• Problem description: Look below for the line containing "low byte (R45). -/"; from there, print each line exactly up to and including the line containing "def tableWord (nbits", and stop.

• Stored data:
-- ==== Sys2Proof/Decode.lean ====
section
/-! DEFINITION. The decoder, total on words and on any bytes, and the encoder (spec/30_encoding.md R71, R75, R81;
byte order spec/20_memory.md R45). -/

namespace Sys2Proof

/-- Field `c`, bits 15:12, the major opcode (R71). -/
def fieldC (w : Word) : BitVec 4 := w.extractLsb' 12 4

/-- Field `x`, bits 11:8 (R71). -/
def fieldX (w : Word) : BitVec 4 := w.extractLsb' 8 4

/-- Field `y`, bits 7:4 (R71). -/
def fieldY (w : Word) : BitVec 4 := w.extractLsb' 4 4

/-- Field `d`, bits 3:0, the minor opcode (R71). -/
def fieldD (w : Word) : BitVec 4 := w.extractLsb' 0 4

/-- Field `nnn`, bits 11:0 (R71). -/
def fieldNNN (w : Word) : Imm12 := w.extractLsb' 0 12

/-- What the decoder answers: an instruction, or the illegal word itself (R81). -/
inductive Decoded where
  | instr (i : Instr)
  | unsupported (w : Word)
  deriving DecidableEq, Repr

/-- The decoder (R81): total, reads nothing but the word. -/
def decode (w : Word) : Decoded :=
  if fieldC w = 0x0 ∧ fieldX w = 0x0 ∧ fieldY w = 0x0 ∧ fieldD w = 0x0 then .instr .halt
  else if fieldC w = 0x0 ∧ fieldX w = 0x0 ∧ fieldY w = 0xE ∧ fieldD w = 0xE then .instr .ret
  else if fieldC w = 0x2 then .instr (.call (fieldNNN w))
  else if fieldC w = 0x8 ∧ fieldD w = 0x4 then .instr (.add (fieldX w) (fieldY w))
  else .unsupported w

/-- The encoder, the inverse R81 gives: each operand placed in its field of R71. -/
def encode : Instr → Word
  | .halt => 0x0000
  | .ret => 0x00EE
  | .call nnn => 0x2#4 ++ nnn
  | .add x y => 0x8#4 ++ x ++ y ++ 0x4#4

/-- `{hi, lo} = (hi << 8) | lo` (R6, R45). -/
def joinBytes (hi lo : Byte) : Word := hi ++ lo

/-- The byte at the lower address: the high byte (R45). -/
def highByte (w : Word) : Byte := w.extractLsb' 8 8

/-- The byte at the higher address: the low byte (R45). -/
def lowByte (w : Word) : Byte := w.extractLsb' 0 8

/-- An instruction word as it lies in memory, lowest address first (R45). -/
def wordBytes (w : Word) : List Byte := [highByte w, lowByte w]

/-- Why a byte sequence gives no instruction. -/
inductive DecodeError where
  /-- Fewer than two bytes are there: no instruction word (R70). -/
  | truncated
  /-- The two bytes form a word outside the opcode map (R77). -/
  | unsupported (w : Word)
  deriving DecidableEq, Repr

/-- Decoding on bytes: the first two form the word, high byte first; the rest is given back (R70, R45). -/
def decodeBytes : List Byte → Except DecodeError (Instr × List Byte)
  | hi :: lo :: rest =>
    match decode (joinBytes hi lo) with
    | .instr i => .ok (i, rest)
    | .unsupported w => .error (.unsupported w)
  | _ => .error .truncated

/-- The word whose low `nbits` bits are those of `w`, every bit above them 0 (an instruction is 16 bits, R70). -/
def tableWord (nbits w : Nat) : Word := BitVec.ofNat 16 (w % 2 ^ nbits)

/-- The instruction the decoder reads from an instruction whose bits are `w`, numbered as the opcode table numbers
them: the word is laid out in memory order and given to the decoder. -/
def decodeTableWord (nbits w : Nat) : Option Instr :=
  match decodeBytes (wordBytes (tableWord nbits w)) with
  | .ok (i, _) => some i
  | .error _ => none

end Sys2Proof
end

• Response box:
/-- The byte at the higher address: the low byte (R45). -/
def lowByte (w : Word) : Byte := w.extractLsb' 0 8

/-- An instruction word as it lies in memory, lowest address first (R45). -/
def wordBytes (w : Word) : List Byte := [highByte w, lowByte w]

/-- Why a byte sequence gives no instruction. -/
inductive DecodeError where
  /-- Fewer than two bytes are there: no instruction word (R70). -/
  | truncated
  /-- The two bytes form a word outside the opcode map (R77). -/
  | unsupported (w : Word)
  deriving DecidableEq, Repr

/-- Decoding on bytes: the first two form the word, high byte first; the rest is given back (R70, R45). -/
def decodeBytes : List Byte → Except DecodeError (Instr × List Byte)
  | hi :: lo :: rest =>
    match decode (joinBytes hi lo) with
    | .instr i => .ok (i, rest)
    | .unsupported w => .error (.unsupported w)
  | _ => .error .truncated

/-- The word whose low `nbits` bits are those of `w`, every bit above them 0 (an instruction is 16 bits, R70). -/
def tableWord (nbits w : Nat) : Word := BitVec.ofNat 16 (w % 2 ^ nbits)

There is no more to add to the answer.